-- ==== Sys2Proof/Tests/Slice0.lean ====
section
/-! SUPPORT. Tests on concrete states, and for each statement with hypotheses a state and operands that meet them, clause by
clause. Expected values are the guide's worked examples, or are worked out by hand from the rule named. -/

namespace Sys2Proof.Tests

open Sys2Proof Sys2Proof.Machine

/-! ## Helpers -/

/-- The state a command leaves. -/
def after (c : Instr) (s : State) : State :=
  match exec c s with
  | .next u => u
  | .fault _ => s
  | .refused _ => s

def pins (n : BitVec 5) : Straps :=
  { station := n, sectionCode := 47, modA := true, modB := true, offer := true, supplySet := false }

def freeLane : LaneEntry := { LaneEntry.reset 0 with occupancy := .free }

/-- A station 1,000 ms after its full reset, every lane FREE, its offer schedule ACTIVE, its receiver in a frame. -/
def idle (n : BitVec 5) : State :=
  { afterFullReset (pins n) 0 with
    now := ms 1000, band := { Band.reset 0 with receiving := true }, lanes := PerLane.all freeLane,
    sched := { OfferSchedule.cleared with phase := .active, periodicDue := some (ms 2000), lastHandover := some 0 } }

def rx (sender target : Nat) (p : List Octet) : Rx := { sender := oct sender, target := oct target, payload := p }

def net (code q : Nat) : Net := { code := code, quality := q, barred := false, penalisedUntil := none }

/-- A module READY on 214,037 at quality 52. -/
def readyMod : Module :=
  { Module.absent with
    fitted := true, state := .ready, power := true, selected := some 214037, lastScan := some 0,
    table := [net 214037 52, net 307110 47] }

def withMod (s : State) (m : Mod) (r : Module) : State := { s with modules := s.modules.set m r }

/-- Station 9, module A as given. -/
def mod9 (r : Module) : State := withMod (idle 9) .a r

def flying (k : OrderKind) (code : Code) (r : Module) : Module :=
  { r with inFlight := some { kind := k, deadline := ms 1000, code := code } }

def peer2 (l : Option Lane) : Option Path := some { kind := .peer, station := 2, module := some .a, lane := l }

/-- Station 9 with a call of tag 41 on station 2. -/
def origin9 (st : OriginState) (l : Option Lane) : State :=
  { idle 9 with coc := { Origin.reset with tagCounter := 41, tag := 41, state := st, path := peer2 l } }

theorem origin9_onPeer (st : OriginState) : (origin9 st none).coc.onPeer 2 := ⟨some .a, rfl⟩

theorem origin9_onLane (st : OriginState) : (origin9 st (some .l3)).coc.onLane 2 .l3 := ⟨some .a, rfl⟩

/-! ## Well-formedness: an ill-formed term for each check -/

theorem test_wf_announces : (Instr.offer 0 (rx 2 0 (1 :: List.replicate 13 0))).wf = true ∧
    (Instr.offer 0 (rx 2 0 (0 :: List.replicate 13 0))).wf = false ∧ (Instr.offer 0 (rx 2 0 [1])).wf = false := by decide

§ What to do
What you return must be the lines above that run from the line with "clause. Expected values" to the line with "def freeLane : LaneEntry", inclusive, each copied exactly.

§ Reply to the exercise
clause. Expected values are the guide's worked examples, or are worked out by hand from the rule named. -/

namespace Sys2Proof.Tests

open Sys2Proof Sys2Proof.Machine

/-! ## Helpers -/

/-- The state a command leaves. -/
def after (c : Instr) (s : State) : State :=
  match exec c s with
  | .next u => u
  | .fault _ => s
  | .refused _ => s

def pins (n : BitVec 5) : Straps :=
  { station := n, sectionCode := 47, modA := true, modB := true, offer := true, supplySet := false }

def freeLane : LaneEntry := { LaneEntry.reset 0 with occupancy := .free }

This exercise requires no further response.